The effect of land use changes (i.e. conversation of forest to agriculture) on bacteria, archaea and ammonia oxidizing archaea (AOA) was studied in tropical soils of Malaysia. Acidobacteria and Proteobacteria were the most dominant bacterial phyla across all soil samples. Thaumarchaeota groups 1.1b and 1.1c appear to be the dominant archaeal lineages in tropical lowland soils, whereas, Nitrososphaera and Nitrosotalea clusters were recovered as the most dominant AOA taxa. It is found that land use in itself has a weak but significant effect on the microbial community composition. However, for all microbial taxa the community composition and diversity was strongly correlated with soil properties, especially soil pH. Soil pH was the best predictor of microbial community composition and diversity across the various land use types. Total bacterial and AOA diversity showed a hump-shaped correlation with soil pH, diversity peaking at ~ pH 6.0. However, total archaeal diversity showed a negative correlation with soil pH. In addition, variation in relative abundance of dominant lineages of bacteria, archaea and AOA was also significantly correlated with soil pH. Together, these results confirm the importance of soil pH in structuring soil microbial communities in Southeast Asia.

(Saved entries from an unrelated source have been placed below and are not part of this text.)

/-- R299 to R304: what a write of AXIS_GEAR_CTL does. ARM is judged and armed at once (R301); the others wait for stage 3 of the
next period (R290, R317). -/
def Dev.gearCtlDo (d : Dev) (a : Nat) (w : Word) : Dev :=
  let s := d.ms a
  if getF w F.AXIS_GEAR_CTL.ENGAGE == 1 then d.setMs a { s with engage := true }
  else if getF w F.AXIS_GEAR_CTL.ARM == 1 then
    let ma := d.gearMaster a
    let q := d.pairI (R.AXIS_GEAR_AT_LO a) (R.AXIS_GEAR_AT_HI a) * p32
    let pol := d.latePolicy (d.fld (R.AXIS_GEAR_CFG a) F.AXIS_GEAR_CFG.MKIND) (d.fld (R.AXIS_GEAR_CFG a) F.AXIS_GEAR_CFG.MASTER)
      (getF w F.AXIS_GEAR_CTL.LATEPOL)
    let late := passed ma.modulus q ma.pos ma.vel
    let c : Change := { q := if late && pol == 1 then ma.pos else q, num := d.regI (R.AXIS_GEAR_NUM a),
                        den := (d.reg (R.AXIS_GEAR_DEN a)).toNat, blend := (d.reg (R.AXIS_GEAR_BLEND a)).toNat,
                        late := if late then pol else 0, now := late && pol == 1, last := ma.pos, fwd := decide (0 ≤ ma.vel) }
    (d.setMs a { s with change := some c }).setGearSt a 2
  else if getF w F.AXIS_GEAR_CTL.CANCEL == 1 then d.setMs a { s with cancel := true }
  else if getF w F.AXIS_GEAR_CTL.DISENGAGE == 1 then d.setMs a { s with disengage := true }
  else d

/-! ### The set-point of a period (R290) -/

/-- The present set-point as a point of a plan. -/
def MotSt.kin (s : MotSt) : Kin := { p := pxOf s.sp, v := s.v, a := s.a }

/-- A move begins: 0 ABS, 1 REL, 2 VEL, 3 HALT, from a point, with the time that has passed since that point. -/
def Dev.startMove (d : Dev) (a kind : Nat) (val : Int) (k : Kin) (dt : Int) : Dev :=
  let l := if kind == 3 then d.stopLimits a else d.limits a
  let p := match kind with
    | 0 => Plan.toward l k val 0
    | 1 => Plan.toward l k val 0
    | 2 => Plan.vel l k (val * px)
    | _ => Plan.stop l k 2
  let d1 := d.gearOff a
  ((d1.setMs a { d1.ms a with plan := some { p with t := dt }, target := if kind == 0 || kind == 1 then some val else none }).setSrc
    a 1).setFld (R.AXIS_MOT_STAT a) F.AXIS_MOT_STAT.VLIM 0

/-- R373: the point that the present source gives for an instant `dt` before the end of the last period. -/
def MotSt.before (s : MotSt) (src : Nat) (dt : Int) : Kin :=
  match src, s.plan with
  | 1, some p =>
    let k := at_ p.phases p.start (p.t - dt)
    if p.kind != 1 && p.ended && decide (total p.phases ≤ p.t - dt) then { s.kin with v := 0, a := 0 } else k
  | 2, _ =>
    -- the geared set-point stands for the start of the last period
    { p := pxOf s.sp, v := s.v, a := s.a }
  | _, _ => s.kin

/-- R373: the move of a fired action. -/
def Dev.actionMove (d : Dev) (a : Nat) (r : MoveReq) : Dev :=
  let s := d.ms a
  let src := d.motSrc a
  let start := d.time.tick * 31250
  let dt := pxNs ((start : Int) - r.ns)
  let k := s.before src dt
  let d1 := d.setFld (R.AXIS_MOT_STAT a) F.AXIS_MOT_STAT.DONE 0
  match r.kind with
  | 1 => d1.startMove a 1 (pxTrunc k.p + r.val * p32) k dt
  | 2 => d1.startMove a 2 r.val k dt
  | _ => d1.startMove a 3 0 k dt

/-- R290: what was written since the last period is committed: the moves of actions first, then the host's (R374); CANCEL after
a change that this period reached (R317). -/
def Dev.motCommit (d : Dev) (a : Nat) : Dev :=
  let s := d.ms a
  let d1 := d.setMs a { s with cmds := [], move := none, engage := false, disengage := false, cancel := false, replan := false }
  let d2 := if s.cancel && (match s.change with | some c => !c.blending | none => false) then d1.cancelChange a else d1
  let d3 := d2.each s.cmds (fun d r => d.actionMove a r)
  let d4 := if s.engage then d3.gearEngage a else d3
  let d5 := if s.disengage && d4.motSrc a == 2 then (d4.gearOff a).setSrc a 0 else d4
  match s.move with
  | some 3 => if d5.motSrc a == 0 then
      -- R293: at rest HALT sets PROFILE with the present set-point as the rest position
      (d5.startMove a 3 0 { (d5.ms a).kin with v := 0, a := 0 } 0).setFld (R.AXIS_MOT_STAT a) F.AXIS_MOT_STAT.DONE 1
    else d5.startMove a 3 0 (d5.ms a).kin 0
  | some k =>
    d5.startMove a k (if k == 2 then d5.regI (R.AXIS_MOT_TVEL a) else d5.moveTarget a k) (d5.ms a).kin 0
  | none =>
    let halts := match (d5.ms a).plan with | some p => p.kind == 2 | none => false
    if s.replan && d5.motSrc a == 1 && (if halts then (d5.limits a).d != 0 && d5.jerkOk a else d5.limitsOk a) then
      let t := d5.ms a
      let l := d5.limits a
      match t.plan with
      | some p =>
        if p.ended && p.kind != 1 then d5
        else
          let q := match p.kind, p.goal with
            | 0, some g => Plan.toward l t.kin g 0
            | 1, _ => Plan.vel l t.kin p.tvel
            | k, _ => { Plan.stop (d5.stopLimits a) t.kin k with hold := p.hold }
          d5.setMs a { t with plan := some q }
      | none => d5
    else d5

/-- R211, R291: the ramp of a QSTOP or CSTOP: from the actual velocity to zero. -/
def Dev.rampPlan (d : Dev) (a code : Nat) (k : Kin) : Plan :=
  let q := d.qdec a
  let l : Limits := if code == 2 then { v := 0, a := q, d := q, j := 0 } else
    let s := d.stopLimits a
    { s with a := s.d }
  Plan.stop l k (code + 1)

/-- The actual velocity of an axis in 2^-128 counts/s. -/
def Dev.actualVel (d : Dev) (a : Nat) : Int := (d.axSt a).vel * (Config.fullScale a 0 : Int) * px / 2 ^ 31

/-- The plan of an axis advances by one period. -/
def MotSt.advance (s : MotSt) (dt : Int) : MotSt :=
  match s.plan with
  | none => s
  | some p => { s with plan := some { p with t := p.t + dt } }

/-- The candidate of the present source (R288). -/
def Dev.candidate (d : Dev) (a : Nat) : Int × Int × Int :=
  let s := d.ms a
  match d.motSrc a with
  | 0 => (s.sp, 0, 0)
  | 2 => d.gearCand a
  | _ =>
    match s.plan with
    | some p =>
      let (x, v, acc) := p.now
      match p.hold with
      | some h =>
        -- R307: a stop plan that cannot end at the limit holds the set-point there
        if (decide (s.sp ≤ h) && decide (h < x)) || (decide (h ≤ s.sp) && decide (x < h)) then (h, 0, 0) else (x, v, acc)
      | none => (x, v, acc)
    | none => (s.sp, 0, 0)

/-- R307: VLIM and the log of a limit reached. -/
def Dev.vlimit (d : Dev) (a which lreact : Nat) : Dev :=
  (d.setFld (R.AXIS_MOT_STAT a) F.AXIS_MOT_STAT.VLIM which).evObj 0x6027 4 a [wN which, wN lreact]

How spatial scaling affects bacterial communities in tropical rainforest soils was further analyzed at two spatial scales: a local scale with samples spaced every 5 m over a 150 m transect, and a regional scale with samples 1 to 1,800 km apart. A weak correlation was found between spatial distance and whole bacterial community dissimilarity, but only at the local scale. In contrast, environmental distance was highly correlated with community dissimilarity at both spatial scales, stressing the greater role of environmental variables rather than spatial distance in determining bacterial community variation at different spatial scales. Soil pH was the only environmental parameter that significantly explained the variance in bacterial community at the local scale, whereas total nitrogen and elevation were additional important factors at the regional scale. Similar results were observed at both scales when only the most abundant OTUs were analyzed. A variance partitioning analysis showed that environmental variables contributed more to bacterial community variation than spatial distance at both scales. In total, these results support a strong influence of the environment, rather than neutral or dispersal effects, in determining bacterial community composition in the rainforests of Malaysia. It is possible that the remaining spatial distance effect is due to some of the myriad of other environmental factors which were not considered here, rather than dispersal limitation.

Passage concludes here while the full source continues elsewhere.